EXERCISE MATERIALS START

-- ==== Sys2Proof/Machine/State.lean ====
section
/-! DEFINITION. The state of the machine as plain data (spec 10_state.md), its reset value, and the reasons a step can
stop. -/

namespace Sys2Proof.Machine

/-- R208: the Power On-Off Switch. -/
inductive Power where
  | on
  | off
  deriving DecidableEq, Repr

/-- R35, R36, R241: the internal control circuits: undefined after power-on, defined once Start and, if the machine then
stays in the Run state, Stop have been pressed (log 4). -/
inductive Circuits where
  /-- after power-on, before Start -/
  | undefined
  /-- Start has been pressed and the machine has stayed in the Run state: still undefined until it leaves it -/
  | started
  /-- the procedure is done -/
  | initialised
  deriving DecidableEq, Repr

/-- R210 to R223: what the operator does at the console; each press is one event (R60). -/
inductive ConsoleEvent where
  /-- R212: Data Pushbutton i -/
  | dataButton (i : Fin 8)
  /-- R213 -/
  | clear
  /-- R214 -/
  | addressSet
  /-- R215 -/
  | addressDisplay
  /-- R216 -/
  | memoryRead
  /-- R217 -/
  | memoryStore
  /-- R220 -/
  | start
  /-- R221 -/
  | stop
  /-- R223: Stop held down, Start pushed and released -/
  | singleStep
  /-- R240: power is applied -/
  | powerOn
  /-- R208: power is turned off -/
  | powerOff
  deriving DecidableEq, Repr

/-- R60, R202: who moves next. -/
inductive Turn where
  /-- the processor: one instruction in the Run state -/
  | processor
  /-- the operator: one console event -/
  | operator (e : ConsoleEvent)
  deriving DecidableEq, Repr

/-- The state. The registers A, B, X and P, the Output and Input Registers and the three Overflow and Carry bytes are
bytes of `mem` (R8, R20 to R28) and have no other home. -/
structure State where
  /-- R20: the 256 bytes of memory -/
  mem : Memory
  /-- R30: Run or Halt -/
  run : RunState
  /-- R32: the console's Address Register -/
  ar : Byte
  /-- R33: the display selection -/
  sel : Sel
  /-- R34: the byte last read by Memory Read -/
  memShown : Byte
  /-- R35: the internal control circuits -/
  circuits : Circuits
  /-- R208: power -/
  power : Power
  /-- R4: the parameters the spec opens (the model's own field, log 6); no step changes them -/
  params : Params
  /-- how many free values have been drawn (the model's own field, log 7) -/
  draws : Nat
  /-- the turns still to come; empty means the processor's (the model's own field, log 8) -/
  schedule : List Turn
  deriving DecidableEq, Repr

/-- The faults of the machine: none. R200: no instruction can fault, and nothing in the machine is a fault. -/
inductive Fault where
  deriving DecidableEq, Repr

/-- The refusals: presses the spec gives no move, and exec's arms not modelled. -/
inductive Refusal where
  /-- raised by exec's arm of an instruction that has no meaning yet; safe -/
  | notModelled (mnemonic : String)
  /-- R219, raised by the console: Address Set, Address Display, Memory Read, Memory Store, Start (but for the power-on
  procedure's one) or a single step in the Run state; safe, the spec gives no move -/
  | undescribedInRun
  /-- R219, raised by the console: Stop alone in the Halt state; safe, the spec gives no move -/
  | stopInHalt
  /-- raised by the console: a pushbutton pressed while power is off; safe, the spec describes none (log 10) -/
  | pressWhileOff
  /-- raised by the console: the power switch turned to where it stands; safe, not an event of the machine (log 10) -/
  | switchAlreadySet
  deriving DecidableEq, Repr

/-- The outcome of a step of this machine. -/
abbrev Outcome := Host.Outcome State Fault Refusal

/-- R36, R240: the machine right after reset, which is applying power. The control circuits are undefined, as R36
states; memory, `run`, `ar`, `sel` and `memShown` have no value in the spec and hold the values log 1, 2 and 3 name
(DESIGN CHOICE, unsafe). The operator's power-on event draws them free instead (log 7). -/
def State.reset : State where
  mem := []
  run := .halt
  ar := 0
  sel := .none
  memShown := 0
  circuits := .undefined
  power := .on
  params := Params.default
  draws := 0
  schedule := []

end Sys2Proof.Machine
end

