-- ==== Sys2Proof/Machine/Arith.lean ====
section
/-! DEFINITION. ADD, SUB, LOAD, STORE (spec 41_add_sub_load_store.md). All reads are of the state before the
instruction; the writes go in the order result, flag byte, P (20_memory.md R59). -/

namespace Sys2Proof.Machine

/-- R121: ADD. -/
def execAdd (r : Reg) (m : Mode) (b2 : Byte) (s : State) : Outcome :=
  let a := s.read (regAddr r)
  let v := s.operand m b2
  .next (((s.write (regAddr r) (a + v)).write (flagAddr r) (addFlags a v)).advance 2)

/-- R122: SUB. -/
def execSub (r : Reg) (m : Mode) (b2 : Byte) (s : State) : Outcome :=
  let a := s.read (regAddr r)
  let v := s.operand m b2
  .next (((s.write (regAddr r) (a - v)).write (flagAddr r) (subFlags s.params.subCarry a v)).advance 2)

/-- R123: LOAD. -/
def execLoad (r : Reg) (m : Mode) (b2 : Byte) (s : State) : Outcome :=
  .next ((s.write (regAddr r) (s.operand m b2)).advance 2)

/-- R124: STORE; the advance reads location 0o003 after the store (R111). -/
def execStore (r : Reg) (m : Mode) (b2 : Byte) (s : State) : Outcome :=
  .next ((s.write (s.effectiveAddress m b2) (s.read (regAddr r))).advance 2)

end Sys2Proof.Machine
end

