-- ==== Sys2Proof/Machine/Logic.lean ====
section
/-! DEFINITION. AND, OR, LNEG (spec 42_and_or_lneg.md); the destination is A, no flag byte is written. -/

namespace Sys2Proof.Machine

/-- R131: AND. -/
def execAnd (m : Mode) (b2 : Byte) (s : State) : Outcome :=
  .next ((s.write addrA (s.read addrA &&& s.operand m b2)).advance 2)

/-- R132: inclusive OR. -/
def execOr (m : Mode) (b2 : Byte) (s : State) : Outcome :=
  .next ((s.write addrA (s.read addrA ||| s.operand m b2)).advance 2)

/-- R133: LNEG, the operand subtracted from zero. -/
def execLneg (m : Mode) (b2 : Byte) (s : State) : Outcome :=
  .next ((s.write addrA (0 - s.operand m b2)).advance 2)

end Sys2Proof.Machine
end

EXERCISE MATERIALS END

Could you reproduce every record above exactly as it appears?

-- ==== Sys2Proof/Machine/State.lean ====
section
/-! DEFINITION. The state of the machine as plain data (spec 10_state.md), its reset value, and the reasons a step can
stop. -/

namespace Sys2Proof.Machine

/-- R208: the Power On-Off Switch. -/
inductive Power where
  | on
  | off
  deriving DecidableEq, Repr

/-- R35, R36, R241: the internal control circuits: undefined after power-on, defined once Start and, if the machine then
stays in the Run state, Stop have been pressed (log 4). -/
inductive Circuits where
  /-- after power-on, before Start -/
  | undefined
  /-- Start has been pressed and the machine has stayed in the Run state: still undefined until it leaves it -/
  | started
  /-- the procedure is done -/
  | initialised
  deriving DecidableEq, Repr

/-- R210 to R223: what the operator does at the console; each press is one event (R60). -/
inductive ConsoleEvent where
  /-- R212: Data Pushbutton i -/
  | dataButton (i : Fin 8)
  /-- R213 -/
  | clear
  /-- R214 -/
  | addressSet
  /-- R215 -/
  | addressDisplay
  /-- R216 -/
  | memoryRead
  /-- R217 -/
  | memoryStore
  /-- R220 -/
  | start
  /-- R221 -/
  | stop
  /-- R223: Stop held down, Start pushed and released -/
  | singleStep
  /-- R240: power is applied -/
  | powerOn
  /-- R208: power is turned off -/
  | powerOff
  deriving DecidableEq, Repr

/-- R60, R202: who moves next. -/
inductive Turn where
  /-- the processor: one instruction in the Run state -/
  | processor
  /-- the operator: one console event -/
  | operator (e : ConsoleEvent)
  deriving DecidableEq, Repr

/-- The state. The registers A, B, X and P, the Output and Input Registers and the three Overflow and Carry bytes are
bytes of `mem` (R8, R20 to R28) and have no other home. -/
structure State where
  /-- R20: the 256 bytes of memory -/
  mem : Memory
  /-- R30: Run or Halt -/
  run : RunState
  /-- R32: the console's Address Register -/
  ar : Byte
  /-- R33: the display selection -/
  sel : Sel
  /-- R34: the byte last read by Memory Read -/
  memShown : Byte
  /-- R35: the internal control circuits -/
  circuits : Circuits
  /-- R208: power -/
  power : Power
  /-- R4: the parameters the spec opens (the model's own field, log 6); no step changes them -/
  params : Params
  /-- how many free values have been drawn (the model's own field, log 7) -/
  draws : Nat
  /-- the turns still to come; empty means the processor's (the model's own field, log 8) -/
  schedule : List Turn
  deriving DecidableEq, Repr

/-- The faults of the machine: none. R200: no instruction can fault, and nothing in the machine is a fault. -/
inductive Fault where
  deriving DecidableEq, Repr

/-- The refusals: presses the spec gives no move, and exec's arms not modelled. -/
inductive Refusal where
  /-- raised by exec's arm of an instruction that has no meaning yet; safe -/
  | notModelled (mnemonic : String)
  /-- R219, raised by the console: Address Set, Address Display, Memory Read, Memory Store, Start (but for the power-on
  procedure's one) or a single step in the Run state; safe, the spec gives no move -/
  | undescribedInRun
  /-- R219, raised by the console: Stop alone in the Halt state; safe, the spec gives no move -/
  | stopInHalt
  /-- raised by the console: a pushbutton pressed while power is off; safe, the spec describes none (log 10) -/
  | pressWhileOff
  /-- raised by the console: the power switch turned to where it stands; safe, not an event of the machine (log 10) -/
  | switchAlreadySet
  deriving DecidableEq, Repr

/-- The outcome of a step of this machine. -/
abbrev Outcome := Host.Outcome State Fault Refusal

/-- R36, R240: the machine right after reset, which is applying power. The control circuits are undefined, as R36
states; memory, `run`, `ar`, `sel` and `memShown` have no value in the spec and hold the values log 1, 2 and 3 name
(DESIGN CHOICE, unsafe). The operator's power-on event draws them free instead (log 7). -/
def State.reset : State where
  mem := []
  run := .halt
  ar := 0
  sel := .none
  memShown := 0
  circuits := .undefined
  power := .on
  params := Params.default
  draws := 0
  schedule := []

end Sys2Proof.Machine
end

-- ==== Sys2Proof/Machine/Arith.lean ====
section
/-! DEFINITION. ADD, SUB, LOAD, STORE (spec 41_add_sub_load_store.md). All reads are of the state before the
instruction; the writes go in the order result, flag byte, P (20_memory.md R59). -/

namespace Sys2Proof.Machine

/-- R121: ADD. -/
def execAdd (r : Reg) (m : Mode) (b2 : Byte) (s : State) : Outcome :=
  let a := s.read (regAddr r)
  let v := s.operand m b2
  .next (((s.write (regAddr r) (a + v)).write (flagAddr r) (addFlags a v)).advance 2)

/-- R122: SUB. -/
def execSub (r : Reg) (m : Mode) (b2 : Byte) (s : State) : Outcome :=
  let a := s.read (regAddr r)
  let v := s.operand m b2
  .next (((s.write (regAddr r) (a - v)).write (flagAddr r) (subFlags s.params.subCarry a v)).advance 2)

/-- R123: LOAD. -/
def execLoad (r : Reg) (m : Mode) (b2 : Byte) (s : State) : Outcome :=
  .next ((s.write (regAddr r) (s.operand m b2)).advance 2)

/-- R124: STORE; the advance reads location 0o003 after the store (R111). -/
def execStore (r : Reg) (m : Mode) (b2 : Byte) (s : State) : Outcome :=
  .next ((s.write (s.effectiveAddress m b2) (s.read (regAddr r))).advance 2)

end Sys2Proof.Machine
end

-- ==== Sys2Proof/Machine/Logic.lean ====
section
/-! DEFINITION. AND, OR, LNEG (spec 42_and_or_lneg.md); the destination is A, no flag byte is written. -/

namespace Sys2Proof.Machine

/-- R131: AND. -/
def execAnd (m : Mode) (b2 : Byte) (s : State) : Outcome :=
  .next ((s.write addrA (s.read addrA &&& s.operand m b2)).advance 2)

/-- R132: inclusive OR. -/
def execOr (m : Mode) (b2 : Byte) (s : State) : Outcome :=
  .next ((s.write addrA (s.read addrA ||| s.operand m b2)).advance 2)

/-- R133: LNEG, the operand subtracted from zero. -/
def execLneg (m : Mode) (b2 : Byte) (s : State) : Outcome :=
  .next ((s.write addrA (0 - s.operand m b2)).advance 2)

end Sys2Proof.Machine
end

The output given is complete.